El párroco les pidió entonces que rezaran todos juntos el padrenuestro. George pronunció en voz alta los pasajes con que estaba de acuerdo («el pan nuestro de cada día dánoslo hoy… no nos dejes caer en la tentación») y se limitó a murmurar en las referencias a Dios.
—Que la gracia de nuestro Señor Jesucristo, el amor del Padre y la bendición del Espíritu Santo estén con todos nosotros para siempre. Amén… Y ahora, damas y caballeros —la voz del párroco adoptó un tono animado y como de boy scout—, me gustaría, en nombre de Susan y el resto de la familia Green, invitarles a compartir un refrigerio en la sala comunal del pueblo que encontrarán justo enfrente del aparcamiento cruzando la carretera.
Jean se estremeció con dramatismo.
—Cómo odio estas cosas.
Avanzaron con la marea de gente vestida de oscuro, que ahora hablaba en voz baja, por el sendero de gravilla curvo para pasar bajo el arco de entrada y cruzar la carretera.
Jean le tocó el codo y dijo:
—Te alcanzo en unos minutos.
George se volvió para preguntarle adónde iba pero Jean ya dirigía sus pasos hacia la iglesia.

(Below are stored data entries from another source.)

-- ==== Sys2Proof/Laws/EvNodes.lean ====
section
/-! SUPPORT. Every operation of Machine/Nodes.lean lets the state grow (Safety.lean). -/

set_option Elab.async false

namespace Sys2Proof.Machine

theorem State.knowNode_ev {s0 : State} {s : State} (eui : Nat) (hev : Evolves s0 s) :
    Evolves s0 (State.knowNode s eui) := by
  unfold State.knowNode
  repeat' first
    | with_reducible assumption
    | with_reducible apply evolves_ite
    | (with_reducible apply evolves_mk; with_reducible exact rfl; with_reducible assumption)

theorem State.countJoin_ev {s0 : State} {s : State} (t : Nat) (hev : Evolves s0 s) :
    Evolves s0 (State.countJoin s t) := by
  unfold State.countJoin
  repeat' first | (with_reducible apply evolves_mk; with_reducible exact rfl; with_reducible assumption)

theorem State.takeEntry_ev {s0 : State} {s : State} (n : NodeRec) (key : Nat) (kept : Bool) (drift : Int) (hev : Evolves s0 s) :
    Evolves s0 (State.takeEntry s n key kept drift) := by
  unfold State.takeEntry
  repeat' first | (with_reducible apply evolves_mk; with_reducible exact rfl; with_reducible assumption)

theorem State.sendGrant_ev {s0 : State} {s : State} (n : NodeRec) (cell : Nat) (body : List Byte) (hev : Evolves s0 s) :
    Evolves s0 (State.sendGrant s n cell body) := by
  unfold State.sendGrant
  repeat' first
    | with_reducible assumption
    | with_reducible apply State.hold_ev
    | with_reducible apply State.sendNode_ev
    | with_reducible apply State.takeSeq_ev
    | with_reducible apply evolves_ite
    | (with_reducible apply evolves_mk; with_reducible exact rfl; split)

theorem State.refuseJoin_ev {s0 : State} {s : State} (n : NodeRec) (cell nonce : Nat) (r : Reason) (hev : Evolves s0 s) :
    Evolves s0 (State.refuseJoin s n cell nonce r) := by
  unfold State.refuseJoin
  repeat' first | with_reducible assumption | with_reducible apply State.sendGrant_ev

theorem State.admitJoin_ev {s0 : State} {s : State} (n : NodeRec) (key : Nat) (kept : Bool) (b : List Byte) (t : Nat) (hev : Evolves s0 s) :
    Evolves s0 (State.admitJoin s n key kept b t) := by
  unfold State.admitJoin
  repeat' first
    | with_reducible assumption
    | refine fun (_ : Evolves _ _) => ?_
    | with_reducible apply evolves_iff
    | with_reducible apply State.configureNode_ev
    | with_reducible apply State.countJoin_ev
    | with_reducible apply State.modNode_ev
    | with_reducible apply State.recordNode_ev
    | with_reducible apply State.sendGrant_ev
    | with_reducible apply State.sendItem_ev
    | with_reducible apply State.sendSchedule_ev
    | with_reducible apply State.setLink_ev
    | with_reducible apply State.takeEntry_ev
    | intro x

theorem State.joinViolation_ev {s0 : State} {s : State} (g : Nat) (hev : Evolves s0 s) :
    Evolves s0 (State.joinViolation s g) := by
  unfold State.joinViolation
  repeat' first
    | with_reducible assumption
    | refine fun (_ : Evolves _ _) => ?_
    | with_reducible apply evolves_iff
    | with_reducible apply evolves_whenLive
    | with_reducible apply evolves_forEach
    | with_reducible apply State.modTrx_ev
    | with_reducible apply evolves_ite
    | (with_reducible apply evolves_mk; (first | with_reducible exact rfl | (dsimp only; exact rfl)); (first | with_reducible assumption | with_reducible apply evolves_iff | with_reducible apply evolves_whenLive | with_reducible apply evolves_forEach | with_reducible apply State.modTrx_ev | with_reducible apply evolves_ite | split))
    | (intro x; refine evolves_cut (s0 := s0) (x := x) ?_ ?_; rotate_left; clear_value x; intro hx; rotate_left; subst x)
    | intro x
    | split
    | lift_lets
    | dsimp only

theorem State.judgeJoin_ev {s0 : State} {s : State} (g proxy : Nat) (b : List Byte) (mic : Bool) (hev : Evolves s0 s) :
    Evolves s0 (State.judgeJoin s g proxy b mic) := by
  unfold State.judgeJoin
  repeat' first
    | with_reducible assumption
    | with_reducible apply State.admitJoin_ev
    | with_reducible apply State.joinViolation_ev
    | with_reducible apply State.knowNode_ev
    | with_reducible apply State.modNode_ev
    | with_reducible apply State.pickOne_ev
    | with_reducible apply State.refuseJoin_ev
    | with_reducible apply evolves_ite
    | (with_reducible apply evolves_mk; with_reducible exact rfl; (first | with_reducible apply State.knowNode_ev | split))

theorem execJoinReq_ev {s0 s1 : State} (grove : Fin 8) (proxy seq : BitVec 16) (body : List Byte) (mic : Bool) {s : State} (e : execJoinReq grove proxy seq body mic s = .next s1)
    (hev : Evolves s0 s) : Evolves s0 s1 := by
  unfold execJoinReq at e
  refine evolves_next e ?_
  repeat' first
    | with_reducible assumption
    | refine fun (_ : Evolves _ _) => ?_
    | with_reducible apply evolves_whenLive
    | with_reducible apply State.joinViolation_ev
    | with_reducible apply State.judgeJoin_ev
    | with_reducible apply State.linkMsg_ev
    | with_reducible apply evolves_ite
    | intro x

theorem State.resendItem_ev {s0 : State} {s : State} (eui id : Nat) (content : List Byte) (hev : Evolves s0 s) :
    Evolves s0 (State.resendItem s eui id content) := by
  unfold State.resendItem
  repeat' first
    | with_reducible assumption
    | with_reducible apply State.modNode_ev
    | with_reducible apply State.sendItem_ev
    | with_reducible apply State.sendNode_ev
    | with_reducible apply State.sendSchedule_ev
    | with_reducible apply evolves_ite
    | (with_reducible apply evolves_mk; with_reducible exact rfl; split)

theorem State.queryDigest_ev {s0 : State} {s : State} (eui first : Nat) (hev : Evolves s0 s) :
    Evolves s0 (State.queryDigest s eui first) := by
  unfold State.queryDigest
  repeat' first
    | with_reducible assumption
    | with_reducible apply State.modNode_ev
    | with_reducible apply State.sendNode_ev
    | (with_reducible apply evolves_mk; with_reducible exact rfl; split)

theorem State.compareItems_ev {s0 : State} {s : State} (n : NodeRec) (b : List Byte) (hev : Evolves s0 s) :
    Evolves s0 (State.compareItems s n b) := by
  unfold State.compareItems
  repeat' first
    | with_reducible assumption
    | refine fun (_ : Evolves _ _) => ?_
    | with_reducible apply evolves_forEach
    | with_reducible apply State.queryDigest_ev
    | with_reducible apply State.resendItem_ev
    | with_reducible apply evolves_ite
    | (with_reducible apply evolves_mk; with_reducible exact rfl; split)
    | intro x

theorem execDigestQuery_ev {s0 s1 : State} (msg : LinkMsg) {s : State} (e : execDigestQuery msg s = .next s1)
    (hev : Evolves s0 s) : Evolves s0 s1 := by
  unfold execDigestQuery at e
  refine evolves_next e ?_
  repeat' first
    | with_reducible assumption
    | refine fun (_ : Evolves _ _) => ?_
    | with_reducible apply evolves_whenLive
    | with_reducible apply State.compareItems_ev
    | with_reducible apply State.linkMsg_ev
    | intro x

theorem State.checkPhase_ev {s0 : State} {s : State} (n : NodeRec) (x : Nat) (hev : Evolves s0 s) :
    Evolves s0 (State.checkPhase s n x) := by
  unfold State.checkPhase
  repeat' first
    | with_reducible assumption
    | with_reducible apply State.modNode_ev
    | with_reducible apply State.sendItem_ev
    | with_reducible apply evolves_ite

theorem State.checkDigest_ev {s0 : State} {s : State} (n : NodeRec) (digest : Nat) (hev : Evolves s0 s) :
    Evolves s0 (State.checkDigest s n digest) := by
  unfold State.checkDigest
  repeat' first
    | with_reducible assumption
    | with_reducible apply State.modNode_ev
    | with_reducible apply State.queryDigest_ev
    | with_reducible apply evolves_ite

theorem State.keepalive_ev {s0 : State} {s : State} (n : NodeRec) (b : List Byte) (hev : Evolves s0 s) :
    Evolves s0 (State.keepalive s n b) := by
  unfold State.keepalive
  repeat' first
    | with_reducible assumption
    | with_reducible apply State.carryReleased_ev
    | with_reducible apply State.checkDigest_ev
    | with_reducible apply State.checkPhase_ev
    | with_reducible apply State.checkRejoin_ev
    | with_reducible apply State.modEntry_ev
    | with_reducible apply State.modNode_ev
    | with_reducible apply State.setLink_ev
    | with_reducible apply evolves_ite

theorem execKeepalive_ev {s0 s1 : State} (msg : LinkMsg) {s : State} (e : execKeepalive msg s = .next s1)
    (hev : Evolves s0 s) : Evolves s0 s1 := by
  unfold execKeepalive at e
  refine evolves_next e ?_
  repeat' first
    | with_reducible assumption
    | refine fun (_ : Evolves _ _) => ?_
    | with_reducible apply evolves_whenLive
    | with_reducible apply State.keepalive_ev
    | with_reducible apply State.linkMsg_ev
    | intro x

theorem State.energyReport_ev {s0 : State} {s : State} (n : NodeRec) (b : List Byte) (hev : Evolves s0 s) :
    Evolves s0 (State.energyReport s n b) := by
  unfold State.energyReport
  repeat' first
    | with_reducible assumption
    | with_reducible apply State.closeWhole_ev
    | with_reducible apply State.modBal_ev
    | (with_reducible apply evolves_mk; with_reducible exact rfl; split)

theorem State.presenceReport_ev {s0 : State} {s : State} (n : NodeRec) (b : List Byte) (hev : Evolves s0 s) :
    Evolves s0 (State.presenceReport s n b) := by
  unfold State.presenceReport
  repeat' first
    | with_reducible assumption
    | refine fun (_ : Evolves _ _) => ?_
    | with_reducible apply evolves_forEach
    | with_reducible apply State.putRoute_ev
    | with_reducible apply evolves_ite
    | (with_reducible apply evolves_mk; with_reducible exact rfl; split)
    | intro x

theorem State.wavesReport_ev {s0 : State} {s : State} (b : List Byte) (hev : Evolves s0 s) :
    Evolves s0 (State.wavesReport s b) := by
  unfold State.wavesReport
  repeat' first
    | with_reducible assumption
    | with_reducible apply State.putRoute_ev
    | with_reducible apply evolves_ite
    | (with_reducible apply evolves_mk; with_reducible exact rfl; split)

theorem State.neighboursReport_ev {s0 : State} {s : State} (n : NodeRec) (b : List Byte) (hev : Evolves s0 s) :
    Evolves s0 (State.neighboursReport s n b) := by
  unfold State.neighboursReport
  repeat' first
    | with_reducible assumption
    | with_reducible apply State.judgeGaps_ev
    | with_reducible apply State.modNode_ev

theorem execReport_ev {s0 s1 : State} (msg : LinkMsg) {s : State} (e : execReport msg s = .next s1)
    (hev : Evolves s0 s) : Evolves s0 s1 := by
  unfold execReport at e
  refine evolves_next e ?_
  repeat' first
    | with_reducible assumption
    | refine fun (_ : Evolves _ _) => ?_
    | with_reducible apply evolves_whenLive
    | with_reducible apply State.energyReport_ev
    | with_reducible apply State.linkMsg_ev
    | with_reducible apply State.neighboursReport_ev
    | with_reducible apply State.presenceReport_ev
    | with_reducible apply State.wavesReport_ev
    | (with_reducible apply evolves_mk; with_reducible exact rfl; split)
    | intro x

theorem State.targetResult_ev {s0 : State} {s : State} (p : Promise) (short : Nat) (reason : Option Reason) (hev : Evolves s0 s) :
    Evolves s0 (State.targetResult s p short reason) := by
  unfold State.targetResult
  repeat' first
    | with_reducible assumption
    | refine fun (_ : Evolves _ _) => ?_
    | with_reducible apply evolves_iff
    | with_reducible apply State.modPromise_ev
    | with_reducible apply State.preempt_ev
    | with_reducible apply State.recordNode_ev
    | (with_reducible apply evolves_mk; with_reducible exact rfl; split)
    | intro x

theorem State.queryBelow_ev {s0 : State} {s : State} (p : Promise) (top : Nat) (hev : Evolves s0 s) :
    Evolves s0 (State.queryBelow s p top) := by
  unfold State.queryBelow
  repeat' first
    | with_reducible assumption
    | refine fun (_ : Evolves _ _) => ?_
    | with_reducible apply evolves_forEach
    | with_reducible apply State.modPromise_ev
    | with_reducible apply State.query_ev
    | with_reducible apply evolves_ite
    | intro x

theorem State.tally_ev {s0 : State} {s : State} (n : NodeRec) (b : List Byte) (hev : Evolves s0 s) :
    Evolves s0 (State.tally s n b) := by
  unfold State.tally
  repeat' first
    | with_reducible assumption
    | refine fun (_ : Evolves _ _) => ?_
    | with_reducible apply evolves_forEach
    | with_reducible apply State.queryBelow_ev
    | with_reducible apply State.radViolation_ev
    | with_reducible apply State.settleOutcomes_ev
    | with_reducible apply State.targetResult_ev
    | with_reducible apply evolves_ite
    | (with_reducible apply evolves_mk; with_reducible exact rfl; split)
    | intro x

theorem execTally_ev {s0 s1 : State} (msg : LinkMsg) {s : State} (e : execTally msg s = .next s1)
    (hev : Evolves s0 s) : Evolves s0 s1 := by
  unfold execTally at e
  refine evolves_next e ?_
  repeat' first
    | with_reducible assumption
    | refine fun (_ : Evolves _ _) => ?_
    | with_reducible apply evolves_whenLive
    | with_reducible apply State.linkMsg_ev
    | with_reducible apply State.tally_ev
    | intro x

theorem State.caravanNak_ev {s0 : State} {s : State} (eui seq : Nat) (reason : Reason) (hev : Evolves s0 s) :
    Evolves s0 (State.caravanNak s eui seq reason) := by
  unfold State.caravanNak
  repeat' first | (with_reducible apply evolves_mk; with_reducible exact rfl; with_reducible assumption)

theorem State.relayGone_ev {s0 : State} {s : State} (short : Nat) (hev : Evolves s0 s) :
    Evolves s0 (State.relayGone s short) := by
  unfold State.relayGone
  repeat' first
    | with_reducible assumption
    | refine fun (_ : Evolves _ _) => ?_
    | with_reducible apply evolves_forEach
    | with_reducible apply State.markSilent_ev
    | with_reducible apply evolves_ite
    | intro x

theorem State.takeNak_ev {s0 : State} {s : State} (n : NodeRec) (b : List Byte) (hev : Evolves s0 s) :
    Evolves s0 (State.takeNak s n b) := by
  unfold State.takeNak
  repeat' first
    | with_reducible assumption
    | with_reducible apply State.caravanNak_ev
    | with_reducible apply State.relayGone_ev
    | with_reducible apply State.resendItem_ev
    | with_reducible apply evolves_ite
    | (with_reducible apply evolves_mk; with_reducible exact rfl; split)

theorem execNak_ev {s0 s1 : State} (msg : LinkMsg) {s : State} (e : execNak msg s = .next s1)
    (hev : Evolves s0 s) : Evolves s0 s1 := by
  unfold execNak at e
  refine evolves_next e ?_
  repeat' first
    | with_reducible assumption
    | refine fun (_ : Evolves _ _) => ?_
    | with_reducible apply evolves_whenLive
    | with_reducible apply State.linkMsg_ev
    | with_reducible apply State.takeNak_ev
    | intro x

Se dio la vuelta otra vez y vio a David Symmonds caminar hacia él, sonriendo y con la mano tendida.
—George.
—David.
David había dejado Shepherds cuatro o cinco años atrás. Jean se había encontrado con él en un par de ocasiones, pero George apenas lo había visto. No era que le desagradase. De hecho, si en la oficina todo el mundo hubiese sido como David todo habría ido como la seda. No competía por ascender de puesto. No pasaba la pelota. Un tipo brillante, además. El cerebro detrás de todo aquel asunto de los bosques sostenibles que les hizo conseguir Cornualles y Essex.
Vestía un poco demasiado bien. Ésa era probablemente la mejor forma de expresarlo. Loción para después del afeitado bien cara. Cintas de ópera en el coche.

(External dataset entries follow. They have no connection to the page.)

-- ==== Sys2Proof/Laws/FrKeyOps.lean ====
section
/-! SUPPORT. Every operation of Machine/KeyOps.lean keeps what it does not name (Safety.lean). -/

set_option Elab.async false

namespace Sys2Proof.Machine

theorem State.setSlot_fr {bl : Blocks} {s0 : State} {s : State} (n : Nat) (c : SlotSt)
    (hm : Blocks.le { key := true } bl = true) (hev : Keeps bl s0 s) :
    Keeps bl s0 (State.setSlot s n c) := by
  unfold State.setSlot
  repeat' first
    | (with_reducible apply keeps_mk (a := { key := true }) hm; dsimp only [cond_true, cond_false] <;> exact rfl; with_reducible assumption)

theorem State.witherChildren_fr {bl : Blocks} {s0 : State} {s : State} (n : Nat)
    (hm : Blocks.le { key := true } bl = true) (hev : Keeps bl s0 s) :
    Keeps bl s0 (State.witherChildren s n) := by
  unfold State.witherChildren
  repeat' first
    | (with_reducible apply keeps_mk (a := { key := true }) hm; dsimp only [cond_true, cond_false] <;> exact rfl; with_reducible assumption)

theorem State.tagRun_fr {bl : Blocks} {s0 : State} {s : State} (n : Nat)
    (hm : Blocks.le { key := true } bl = true) (hev : Keeps bl s0 s) :
    Keeps bl s0 (State.tagRun s n) := by
  unfold State.tagRun
  repeat' first
    | with_reducible assumption
    | with_reducible apply keeps_ite
    | (with_reducible apply keeps_mk (a := { key := true }) hm; dsimp only [cond_true, cond_false] <;> exact rfl; (first | with_reducible assumption | split))

theorem State.invalidate_fr {bl : Blocks} {s0 : State} {s : State} (n : Nat)
    (hm : Blocks.le { key := true } bl = true) (hev : Keeps bl s0 s) :
    Keeps bl s0 (State.invalidate s n) := by
  unfold State.invalidate
  repeat' first
    | with_reducible assumption
    | with_reducible apply State.tagRun_fr
    | with_reducible apply State.witherChildren_fr

theorem State.emptySlot_fr {bl : Blocks} {s0 : State} {s : State} (n : Nat)
    (hm : Blocks.le { key := true } bl = true) (hev : Keeps bl s0 s) :
    Keeps bl s0 (State.emptySlot s n) := by
  unfold State.emptySlot
  repeat' first | with_reducible assumption | with_reducible apply State.setSlot_fr

theorem State.recordKey_fr {bl : Blocks} {s0 : State} {s : State} (role : Role) (slot : Nat) (op : KeyOp) (reason : Reason) (tagged : Bool)
    (hm : Blocks.le { evt := true, way := true } bl = true) (hev : Keeps bl s0 s) :
    Keeps bl s0 (State.recordKey s role slot op reason tagged) := by
  unfold State.recordKey
  repeat' first | with_reducible assumption | with_reducible apply State.enter_fr

end Sys2Proof.Machine
end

Cuando anunció que se jubilaba de forma anticipada todo el mundo se echó atrás. Un animal enfermo en la manada. Todos se sintieron un poco insultados. Como si hubiese estado haciendo aquello como hobby, eso a lo que ellos habían dedicado sus vidas. Y sin planes reales, además. Fotografía. Vacaciones en Francia. Insignia C de Oro de vuelo sin motor.
Todo parecía bastante distinto ahora que el propio George había recorrido la misma senda, y cuando se acordaba de John McLintock diciendo que David nunca había sido en realidad «uno de nosotros» se percataba de que era un caso de quiero y no puedo.
—Encantado de verte —David estrechó la mano de George—. Aunque las circunstancias no sean las más alegres.
—Susan no me ha parecido muy entera.
—Oh, yo creo que Susan estará bien.
Ese día, por ejemplo, David llevaba un traje negro y un jersey gris de cuello alto. Otras personas podían considerarlo una falta de respeto, pero George se percataba ahora de que era simplemente una forma distinta de hacer las cosas. De no formar ya parte de la multitud.
—¿Qué, andas muy ocupado? —preguntó George.
David rió.
—Pensaba que de lo que se trata cuando te jubilas es de que ya no tienes que estar ocupado.
George rió.
—Sí, supongo.
—Bueno, me imagino que más nos vale cumplir con nuestro deber —David se volvió hacia la puerta de la sala comunal.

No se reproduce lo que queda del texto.